** Supplied material **
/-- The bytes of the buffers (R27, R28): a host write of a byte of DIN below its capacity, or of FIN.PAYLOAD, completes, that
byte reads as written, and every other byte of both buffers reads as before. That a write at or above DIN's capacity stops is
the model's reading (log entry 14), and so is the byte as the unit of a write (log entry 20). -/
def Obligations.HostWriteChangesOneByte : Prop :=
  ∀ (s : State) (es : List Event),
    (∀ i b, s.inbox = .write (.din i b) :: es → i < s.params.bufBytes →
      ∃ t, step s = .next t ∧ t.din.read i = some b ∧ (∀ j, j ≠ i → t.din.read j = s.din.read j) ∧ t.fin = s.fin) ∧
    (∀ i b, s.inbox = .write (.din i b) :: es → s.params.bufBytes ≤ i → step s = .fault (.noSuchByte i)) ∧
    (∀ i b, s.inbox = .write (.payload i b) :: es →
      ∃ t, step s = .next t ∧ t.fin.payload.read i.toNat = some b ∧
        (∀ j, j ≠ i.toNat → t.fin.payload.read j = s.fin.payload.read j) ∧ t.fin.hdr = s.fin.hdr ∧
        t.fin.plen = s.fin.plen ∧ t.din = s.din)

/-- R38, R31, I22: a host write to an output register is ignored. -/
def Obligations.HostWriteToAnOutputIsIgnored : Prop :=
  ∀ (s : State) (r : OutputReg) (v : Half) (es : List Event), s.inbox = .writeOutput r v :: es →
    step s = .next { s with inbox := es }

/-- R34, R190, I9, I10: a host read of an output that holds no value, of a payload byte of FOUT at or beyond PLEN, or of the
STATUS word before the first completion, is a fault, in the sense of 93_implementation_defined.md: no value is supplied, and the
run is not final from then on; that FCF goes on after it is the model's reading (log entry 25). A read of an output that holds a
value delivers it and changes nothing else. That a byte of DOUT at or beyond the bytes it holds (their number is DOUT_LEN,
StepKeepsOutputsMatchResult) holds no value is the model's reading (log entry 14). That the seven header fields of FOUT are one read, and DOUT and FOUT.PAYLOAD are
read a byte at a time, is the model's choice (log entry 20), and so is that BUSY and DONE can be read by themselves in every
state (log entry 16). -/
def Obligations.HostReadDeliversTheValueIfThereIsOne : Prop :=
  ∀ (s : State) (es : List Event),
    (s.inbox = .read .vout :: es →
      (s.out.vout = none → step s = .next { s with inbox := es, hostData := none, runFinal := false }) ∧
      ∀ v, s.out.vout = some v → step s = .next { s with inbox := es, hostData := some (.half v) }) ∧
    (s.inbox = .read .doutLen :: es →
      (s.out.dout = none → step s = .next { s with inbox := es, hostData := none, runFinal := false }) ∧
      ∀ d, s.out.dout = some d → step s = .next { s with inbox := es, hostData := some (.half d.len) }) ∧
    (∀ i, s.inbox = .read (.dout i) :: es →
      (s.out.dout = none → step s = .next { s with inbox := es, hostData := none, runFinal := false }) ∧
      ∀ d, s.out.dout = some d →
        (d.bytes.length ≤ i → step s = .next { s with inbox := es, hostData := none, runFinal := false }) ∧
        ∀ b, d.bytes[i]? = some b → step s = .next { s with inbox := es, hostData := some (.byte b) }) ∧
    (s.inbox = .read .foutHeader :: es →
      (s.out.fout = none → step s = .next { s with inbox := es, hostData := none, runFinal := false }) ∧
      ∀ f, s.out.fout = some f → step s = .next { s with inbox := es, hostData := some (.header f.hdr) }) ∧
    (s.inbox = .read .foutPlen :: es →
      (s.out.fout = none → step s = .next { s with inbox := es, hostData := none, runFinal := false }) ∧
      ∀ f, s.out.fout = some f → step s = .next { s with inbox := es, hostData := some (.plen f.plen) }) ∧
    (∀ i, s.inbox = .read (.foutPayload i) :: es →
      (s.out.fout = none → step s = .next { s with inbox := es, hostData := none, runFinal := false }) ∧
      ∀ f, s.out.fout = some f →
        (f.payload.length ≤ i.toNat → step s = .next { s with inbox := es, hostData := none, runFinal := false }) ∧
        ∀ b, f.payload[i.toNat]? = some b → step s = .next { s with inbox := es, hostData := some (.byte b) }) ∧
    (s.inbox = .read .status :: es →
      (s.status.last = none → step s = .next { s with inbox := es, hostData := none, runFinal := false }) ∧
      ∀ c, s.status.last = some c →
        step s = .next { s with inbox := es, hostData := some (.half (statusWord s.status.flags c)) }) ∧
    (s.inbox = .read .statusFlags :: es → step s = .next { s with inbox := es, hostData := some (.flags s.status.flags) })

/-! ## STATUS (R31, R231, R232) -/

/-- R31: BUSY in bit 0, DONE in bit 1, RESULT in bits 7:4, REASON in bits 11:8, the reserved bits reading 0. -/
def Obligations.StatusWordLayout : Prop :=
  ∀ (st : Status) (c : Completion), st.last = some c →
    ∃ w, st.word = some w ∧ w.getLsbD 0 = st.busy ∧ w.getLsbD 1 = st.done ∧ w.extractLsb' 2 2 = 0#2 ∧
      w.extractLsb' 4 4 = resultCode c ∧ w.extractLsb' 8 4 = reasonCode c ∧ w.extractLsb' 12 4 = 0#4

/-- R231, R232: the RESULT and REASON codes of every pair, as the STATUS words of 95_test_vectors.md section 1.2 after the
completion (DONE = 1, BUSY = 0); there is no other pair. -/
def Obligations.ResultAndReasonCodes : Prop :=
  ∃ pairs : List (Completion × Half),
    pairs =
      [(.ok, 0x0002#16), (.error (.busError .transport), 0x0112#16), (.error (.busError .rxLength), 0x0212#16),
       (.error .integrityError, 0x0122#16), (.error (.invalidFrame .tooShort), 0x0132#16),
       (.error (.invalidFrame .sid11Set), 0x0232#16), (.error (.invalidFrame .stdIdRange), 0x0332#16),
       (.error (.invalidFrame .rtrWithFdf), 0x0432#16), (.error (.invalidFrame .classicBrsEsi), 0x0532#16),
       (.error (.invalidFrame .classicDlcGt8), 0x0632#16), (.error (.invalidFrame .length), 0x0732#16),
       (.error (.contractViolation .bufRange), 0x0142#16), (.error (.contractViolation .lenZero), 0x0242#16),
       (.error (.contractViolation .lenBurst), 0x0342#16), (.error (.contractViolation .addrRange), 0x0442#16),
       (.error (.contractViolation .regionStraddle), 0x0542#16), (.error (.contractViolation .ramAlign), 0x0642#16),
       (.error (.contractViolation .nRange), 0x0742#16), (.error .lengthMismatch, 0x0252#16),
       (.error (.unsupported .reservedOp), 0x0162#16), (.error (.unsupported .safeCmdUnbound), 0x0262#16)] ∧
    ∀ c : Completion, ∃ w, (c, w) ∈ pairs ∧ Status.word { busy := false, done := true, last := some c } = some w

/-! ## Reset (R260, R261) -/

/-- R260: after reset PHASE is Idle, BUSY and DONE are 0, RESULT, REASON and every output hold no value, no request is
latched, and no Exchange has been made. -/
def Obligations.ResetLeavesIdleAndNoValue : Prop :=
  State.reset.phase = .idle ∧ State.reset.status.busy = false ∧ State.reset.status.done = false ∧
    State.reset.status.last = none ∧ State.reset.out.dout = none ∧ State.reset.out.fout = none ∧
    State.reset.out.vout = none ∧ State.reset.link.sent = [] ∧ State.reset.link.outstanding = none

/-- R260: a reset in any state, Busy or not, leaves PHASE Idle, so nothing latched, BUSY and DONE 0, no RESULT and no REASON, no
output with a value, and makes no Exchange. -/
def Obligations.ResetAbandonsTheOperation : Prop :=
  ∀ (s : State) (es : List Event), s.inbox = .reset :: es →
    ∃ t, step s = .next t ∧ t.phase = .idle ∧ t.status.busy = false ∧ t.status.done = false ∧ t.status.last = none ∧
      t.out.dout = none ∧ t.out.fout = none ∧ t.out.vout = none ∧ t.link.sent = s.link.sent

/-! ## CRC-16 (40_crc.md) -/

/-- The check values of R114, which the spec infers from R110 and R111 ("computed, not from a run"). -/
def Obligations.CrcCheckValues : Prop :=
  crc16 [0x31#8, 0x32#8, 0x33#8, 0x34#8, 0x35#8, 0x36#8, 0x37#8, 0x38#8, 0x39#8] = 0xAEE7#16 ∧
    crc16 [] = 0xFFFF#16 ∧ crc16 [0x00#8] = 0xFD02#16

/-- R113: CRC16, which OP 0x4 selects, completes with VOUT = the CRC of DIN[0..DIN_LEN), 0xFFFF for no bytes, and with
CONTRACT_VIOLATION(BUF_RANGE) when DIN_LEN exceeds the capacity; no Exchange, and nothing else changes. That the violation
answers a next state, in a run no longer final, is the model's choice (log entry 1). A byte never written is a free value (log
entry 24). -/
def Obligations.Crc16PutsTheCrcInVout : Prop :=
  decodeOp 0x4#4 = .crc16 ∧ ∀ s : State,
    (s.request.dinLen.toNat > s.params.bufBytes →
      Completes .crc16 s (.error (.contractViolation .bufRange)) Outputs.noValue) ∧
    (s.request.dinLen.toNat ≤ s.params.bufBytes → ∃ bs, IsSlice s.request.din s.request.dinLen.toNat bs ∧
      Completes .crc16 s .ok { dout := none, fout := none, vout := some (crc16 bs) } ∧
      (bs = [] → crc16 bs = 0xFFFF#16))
--
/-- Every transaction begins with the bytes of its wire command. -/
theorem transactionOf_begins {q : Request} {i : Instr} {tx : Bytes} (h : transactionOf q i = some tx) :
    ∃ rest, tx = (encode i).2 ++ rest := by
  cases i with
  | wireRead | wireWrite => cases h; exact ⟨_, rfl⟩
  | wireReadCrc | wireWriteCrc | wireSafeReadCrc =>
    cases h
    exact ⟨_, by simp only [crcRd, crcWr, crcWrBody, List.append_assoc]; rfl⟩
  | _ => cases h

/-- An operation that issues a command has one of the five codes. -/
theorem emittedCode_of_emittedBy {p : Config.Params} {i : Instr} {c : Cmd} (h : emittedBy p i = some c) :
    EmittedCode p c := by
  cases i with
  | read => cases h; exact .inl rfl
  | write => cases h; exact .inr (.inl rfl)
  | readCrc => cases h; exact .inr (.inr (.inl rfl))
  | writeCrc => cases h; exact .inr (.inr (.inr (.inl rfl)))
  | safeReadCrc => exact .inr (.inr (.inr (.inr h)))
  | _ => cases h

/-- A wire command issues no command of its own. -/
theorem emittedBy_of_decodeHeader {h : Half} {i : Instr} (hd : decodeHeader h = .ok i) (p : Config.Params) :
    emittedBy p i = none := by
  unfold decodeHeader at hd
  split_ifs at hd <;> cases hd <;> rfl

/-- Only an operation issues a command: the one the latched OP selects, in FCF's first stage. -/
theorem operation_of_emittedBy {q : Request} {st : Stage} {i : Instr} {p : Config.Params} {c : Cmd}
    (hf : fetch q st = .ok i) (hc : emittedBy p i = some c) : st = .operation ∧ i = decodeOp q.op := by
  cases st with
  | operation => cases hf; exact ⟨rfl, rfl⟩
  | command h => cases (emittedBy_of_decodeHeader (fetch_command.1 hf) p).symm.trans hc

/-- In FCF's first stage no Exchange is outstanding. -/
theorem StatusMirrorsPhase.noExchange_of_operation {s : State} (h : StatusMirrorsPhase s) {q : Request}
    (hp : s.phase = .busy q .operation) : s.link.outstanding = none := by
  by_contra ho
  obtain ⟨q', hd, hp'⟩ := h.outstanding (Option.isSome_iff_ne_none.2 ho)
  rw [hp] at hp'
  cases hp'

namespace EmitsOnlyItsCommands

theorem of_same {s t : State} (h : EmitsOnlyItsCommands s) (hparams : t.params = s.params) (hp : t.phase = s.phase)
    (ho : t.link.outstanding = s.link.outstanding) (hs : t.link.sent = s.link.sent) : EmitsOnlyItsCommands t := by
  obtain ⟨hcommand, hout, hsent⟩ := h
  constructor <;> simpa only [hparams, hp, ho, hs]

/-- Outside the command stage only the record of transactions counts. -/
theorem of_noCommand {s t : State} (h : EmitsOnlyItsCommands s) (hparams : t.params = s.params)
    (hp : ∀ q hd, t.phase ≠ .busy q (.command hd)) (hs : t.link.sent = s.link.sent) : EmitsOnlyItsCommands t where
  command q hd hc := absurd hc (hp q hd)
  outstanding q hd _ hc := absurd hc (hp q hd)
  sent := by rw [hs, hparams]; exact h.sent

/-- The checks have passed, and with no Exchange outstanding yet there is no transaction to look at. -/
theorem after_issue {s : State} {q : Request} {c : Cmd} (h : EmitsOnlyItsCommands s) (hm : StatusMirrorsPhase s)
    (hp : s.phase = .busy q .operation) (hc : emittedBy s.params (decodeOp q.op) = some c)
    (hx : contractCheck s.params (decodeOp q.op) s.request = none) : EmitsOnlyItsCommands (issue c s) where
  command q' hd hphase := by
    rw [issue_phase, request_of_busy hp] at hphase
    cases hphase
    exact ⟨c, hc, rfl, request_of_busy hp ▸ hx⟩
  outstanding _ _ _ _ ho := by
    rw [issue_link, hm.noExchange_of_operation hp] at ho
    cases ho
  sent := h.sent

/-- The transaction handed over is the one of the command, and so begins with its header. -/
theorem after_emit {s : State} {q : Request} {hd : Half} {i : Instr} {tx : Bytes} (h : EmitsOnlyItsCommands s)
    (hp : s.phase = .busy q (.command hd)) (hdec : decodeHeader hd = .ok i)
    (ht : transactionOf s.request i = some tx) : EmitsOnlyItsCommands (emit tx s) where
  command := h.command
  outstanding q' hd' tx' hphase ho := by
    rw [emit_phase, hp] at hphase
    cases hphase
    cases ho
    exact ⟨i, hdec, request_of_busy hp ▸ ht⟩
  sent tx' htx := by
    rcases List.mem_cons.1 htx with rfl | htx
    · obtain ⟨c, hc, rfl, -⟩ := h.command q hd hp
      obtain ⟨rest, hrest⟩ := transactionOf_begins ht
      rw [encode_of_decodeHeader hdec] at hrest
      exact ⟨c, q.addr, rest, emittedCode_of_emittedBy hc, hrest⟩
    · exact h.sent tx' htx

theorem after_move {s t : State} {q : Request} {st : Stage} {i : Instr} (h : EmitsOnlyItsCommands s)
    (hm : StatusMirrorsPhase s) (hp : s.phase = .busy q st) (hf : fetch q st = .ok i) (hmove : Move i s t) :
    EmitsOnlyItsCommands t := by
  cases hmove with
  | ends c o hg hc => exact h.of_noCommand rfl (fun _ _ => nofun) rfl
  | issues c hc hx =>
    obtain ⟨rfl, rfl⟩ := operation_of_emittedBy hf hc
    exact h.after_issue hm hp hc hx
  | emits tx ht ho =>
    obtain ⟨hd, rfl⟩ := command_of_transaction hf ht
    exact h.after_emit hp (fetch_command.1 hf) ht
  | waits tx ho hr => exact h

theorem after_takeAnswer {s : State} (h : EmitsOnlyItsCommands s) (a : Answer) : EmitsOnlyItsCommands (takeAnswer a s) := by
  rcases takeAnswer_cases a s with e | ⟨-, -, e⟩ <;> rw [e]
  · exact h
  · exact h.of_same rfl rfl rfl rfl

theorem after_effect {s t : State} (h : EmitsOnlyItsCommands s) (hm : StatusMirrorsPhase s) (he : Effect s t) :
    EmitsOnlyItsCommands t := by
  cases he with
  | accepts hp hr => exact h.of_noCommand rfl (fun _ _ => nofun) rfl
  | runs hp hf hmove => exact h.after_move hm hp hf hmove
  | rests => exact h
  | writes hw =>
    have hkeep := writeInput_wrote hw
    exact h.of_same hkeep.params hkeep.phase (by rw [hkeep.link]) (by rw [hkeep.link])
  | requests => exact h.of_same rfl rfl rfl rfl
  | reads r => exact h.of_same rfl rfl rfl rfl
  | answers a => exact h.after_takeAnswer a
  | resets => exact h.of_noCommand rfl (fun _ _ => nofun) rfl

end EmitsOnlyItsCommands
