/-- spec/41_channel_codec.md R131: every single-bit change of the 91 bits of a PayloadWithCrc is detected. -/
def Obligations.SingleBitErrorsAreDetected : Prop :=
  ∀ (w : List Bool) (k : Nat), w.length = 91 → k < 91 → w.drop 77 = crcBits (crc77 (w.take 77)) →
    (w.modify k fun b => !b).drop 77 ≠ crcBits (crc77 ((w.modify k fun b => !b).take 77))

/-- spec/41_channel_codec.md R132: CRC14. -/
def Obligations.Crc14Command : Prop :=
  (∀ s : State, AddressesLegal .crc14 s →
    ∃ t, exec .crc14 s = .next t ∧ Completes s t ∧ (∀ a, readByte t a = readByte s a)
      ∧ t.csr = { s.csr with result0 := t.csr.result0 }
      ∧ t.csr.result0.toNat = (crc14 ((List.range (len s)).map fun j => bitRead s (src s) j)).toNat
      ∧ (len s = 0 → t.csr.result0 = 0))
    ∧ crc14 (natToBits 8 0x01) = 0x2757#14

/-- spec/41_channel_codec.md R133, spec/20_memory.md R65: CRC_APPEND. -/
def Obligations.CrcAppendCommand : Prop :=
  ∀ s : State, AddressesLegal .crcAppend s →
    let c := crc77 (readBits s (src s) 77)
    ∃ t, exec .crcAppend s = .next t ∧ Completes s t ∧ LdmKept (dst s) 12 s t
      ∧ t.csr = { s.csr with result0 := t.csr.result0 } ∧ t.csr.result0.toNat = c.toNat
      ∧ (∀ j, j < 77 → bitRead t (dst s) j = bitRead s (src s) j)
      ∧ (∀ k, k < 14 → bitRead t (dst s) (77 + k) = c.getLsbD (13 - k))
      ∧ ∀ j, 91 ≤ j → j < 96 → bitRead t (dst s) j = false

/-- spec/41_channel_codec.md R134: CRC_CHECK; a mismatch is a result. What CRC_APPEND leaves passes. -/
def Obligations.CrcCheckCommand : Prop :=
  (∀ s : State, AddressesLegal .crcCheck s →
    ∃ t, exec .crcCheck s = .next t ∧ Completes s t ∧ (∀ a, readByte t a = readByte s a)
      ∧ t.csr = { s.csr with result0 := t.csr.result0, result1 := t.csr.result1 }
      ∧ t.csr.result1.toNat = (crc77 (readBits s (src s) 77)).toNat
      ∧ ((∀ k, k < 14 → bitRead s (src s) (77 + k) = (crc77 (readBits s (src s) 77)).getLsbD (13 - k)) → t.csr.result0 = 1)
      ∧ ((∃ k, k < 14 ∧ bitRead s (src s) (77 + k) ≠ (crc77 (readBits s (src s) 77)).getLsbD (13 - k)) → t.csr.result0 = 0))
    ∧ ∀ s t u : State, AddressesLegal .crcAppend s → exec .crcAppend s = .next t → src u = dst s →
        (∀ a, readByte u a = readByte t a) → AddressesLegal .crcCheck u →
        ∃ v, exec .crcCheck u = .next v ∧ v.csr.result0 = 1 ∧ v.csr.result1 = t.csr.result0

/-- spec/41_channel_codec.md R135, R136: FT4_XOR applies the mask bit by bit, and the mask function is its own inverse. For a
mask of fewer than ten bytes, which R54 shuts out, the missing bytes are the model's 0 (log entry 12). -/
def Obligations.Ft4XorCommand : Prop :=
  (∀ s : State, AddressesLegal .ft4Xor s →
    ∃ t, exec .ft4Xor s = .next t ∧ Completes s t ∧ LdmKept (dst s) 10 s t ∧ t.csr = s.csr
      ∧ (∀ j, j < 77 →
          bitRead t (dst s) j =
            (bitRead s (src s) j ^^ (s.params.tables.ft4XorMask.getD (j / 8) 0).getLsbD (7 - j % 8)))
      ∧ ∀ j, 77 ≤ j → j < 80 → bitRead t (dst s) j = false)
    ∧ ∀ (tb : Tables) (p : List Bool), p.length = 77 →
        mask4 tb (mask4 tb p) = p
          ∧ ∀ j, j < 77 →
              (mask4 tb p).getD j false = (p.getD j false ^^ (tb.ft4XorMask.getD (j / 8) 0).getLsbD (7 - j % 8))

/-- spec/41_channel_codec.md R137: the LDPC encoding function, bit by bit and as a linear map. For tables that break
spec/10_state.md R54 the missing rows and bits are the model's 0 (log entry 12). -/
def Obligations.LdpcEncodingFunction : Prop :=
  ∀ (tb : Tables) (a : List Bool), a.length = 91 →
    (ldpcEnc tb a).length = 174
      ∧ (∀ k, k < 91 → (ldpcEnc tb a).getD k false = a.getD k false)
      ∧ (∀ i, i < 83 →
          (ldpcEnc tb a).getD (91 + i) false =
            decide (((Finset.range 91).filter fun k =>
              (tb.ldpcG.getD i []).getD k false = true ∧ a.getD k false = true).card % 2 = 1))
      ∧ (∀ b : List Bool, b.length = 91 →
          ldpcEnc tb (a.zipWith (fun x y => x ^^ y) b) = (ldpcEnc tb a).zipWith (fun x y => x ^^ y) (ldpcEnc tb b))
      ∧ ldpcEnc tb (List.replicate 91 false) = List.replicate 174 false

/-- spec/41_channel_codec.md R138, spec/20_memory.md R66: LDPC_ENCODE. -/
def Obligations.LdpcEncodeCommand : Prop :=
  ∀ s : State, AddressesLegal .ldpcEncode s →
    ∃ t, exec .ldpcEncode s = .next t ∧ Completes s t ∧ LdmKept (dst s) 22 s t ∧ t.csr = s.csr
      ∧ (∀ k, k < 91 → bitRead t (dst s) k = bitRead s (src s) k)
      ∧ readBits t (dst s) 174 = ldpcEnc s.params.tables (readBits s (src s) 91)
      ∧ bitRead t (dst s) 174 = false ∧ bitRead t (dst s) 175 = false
---
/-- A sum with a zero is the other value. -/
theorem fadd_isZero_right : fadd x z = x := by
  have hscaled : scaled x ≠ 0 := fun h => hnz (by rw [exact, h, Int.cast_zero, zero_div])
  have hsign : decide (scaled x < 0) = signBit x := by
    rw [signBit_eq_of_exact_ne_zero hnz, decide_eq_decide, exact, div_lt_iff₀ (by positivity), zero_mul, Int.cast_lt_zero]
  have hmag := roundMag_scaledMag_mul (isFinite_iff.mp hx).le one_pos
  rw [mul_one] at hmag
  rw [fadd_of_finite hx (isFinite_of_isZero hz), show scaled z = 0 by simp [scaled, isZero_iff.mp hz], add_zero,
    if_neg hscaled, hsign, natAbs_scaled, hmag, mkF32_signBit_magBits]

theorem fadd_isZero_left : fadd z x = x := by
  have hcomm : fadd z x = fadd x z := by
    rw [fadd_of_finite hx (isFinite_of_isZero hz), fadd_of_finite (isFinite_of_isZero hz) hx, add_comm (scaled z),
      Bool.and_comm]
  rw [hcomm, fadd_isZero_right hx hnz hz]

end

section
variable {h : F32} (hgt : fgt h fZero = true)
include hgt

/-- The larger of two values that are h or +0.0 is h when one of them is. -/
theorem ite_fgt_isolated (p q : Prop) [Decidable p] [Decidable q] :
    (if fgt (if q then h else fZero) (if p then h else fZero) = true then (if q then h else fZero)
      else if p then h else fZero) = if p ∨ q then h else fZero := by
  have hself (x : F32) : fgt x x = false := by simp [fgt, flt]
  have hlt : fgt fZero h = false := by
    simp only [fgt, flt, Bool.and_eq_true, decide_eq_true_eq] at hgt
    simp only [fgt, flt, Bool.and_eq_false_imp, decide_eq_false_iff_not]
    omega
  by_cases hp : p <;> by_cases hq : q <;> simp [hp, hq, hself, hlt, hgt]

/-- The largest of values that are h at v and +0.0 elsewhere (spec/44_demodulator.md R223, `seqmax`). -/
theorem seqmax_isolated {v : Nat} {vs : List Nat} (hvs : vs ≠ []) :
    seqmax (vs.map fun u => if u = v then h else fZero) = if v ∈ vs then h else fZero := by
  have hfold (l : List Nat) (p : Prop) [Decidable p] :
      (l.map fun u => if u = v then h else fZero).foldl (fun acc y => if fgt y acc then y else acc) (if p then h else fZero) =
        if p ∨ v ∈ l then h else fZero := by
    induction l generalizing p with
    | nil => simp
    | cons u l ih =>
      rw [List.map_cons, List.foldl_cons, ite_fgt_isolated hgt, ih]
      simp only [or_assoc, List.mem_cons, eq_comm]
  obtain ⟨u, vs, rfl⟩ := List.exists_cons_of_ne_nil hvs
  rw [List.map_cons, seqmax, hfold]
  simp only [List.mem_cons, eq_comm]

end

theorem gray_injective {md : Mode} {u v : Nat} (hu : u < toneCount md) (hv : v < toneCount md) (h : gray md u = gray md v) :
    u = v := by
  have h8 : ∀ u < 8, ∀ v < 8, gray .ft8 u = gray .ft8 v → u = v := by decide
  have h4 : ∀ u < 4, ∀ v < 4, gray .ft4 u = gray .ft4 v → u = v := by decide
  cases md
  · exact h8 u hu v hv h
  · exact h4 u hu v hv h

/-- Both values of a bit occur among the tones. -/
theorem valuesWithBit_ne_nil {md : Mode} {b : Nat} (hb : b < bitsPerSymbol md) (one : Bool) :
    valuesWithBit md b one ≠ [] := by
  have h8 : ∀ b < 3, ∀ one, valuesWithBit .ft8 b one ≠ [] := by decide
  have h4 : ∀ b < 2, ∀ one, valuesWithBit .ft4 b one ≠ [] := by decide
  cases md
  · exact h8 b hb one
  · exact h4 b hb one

** Exercise requirements **
Where a line contains the word "reads", copy that line from the listing above.

** Result **
byte reads as written, and every other byte of both buffers reads as before. That a write at or above DIN's capacity stops is
  | reads r => exact h.of_same rfl rfl rfl rfl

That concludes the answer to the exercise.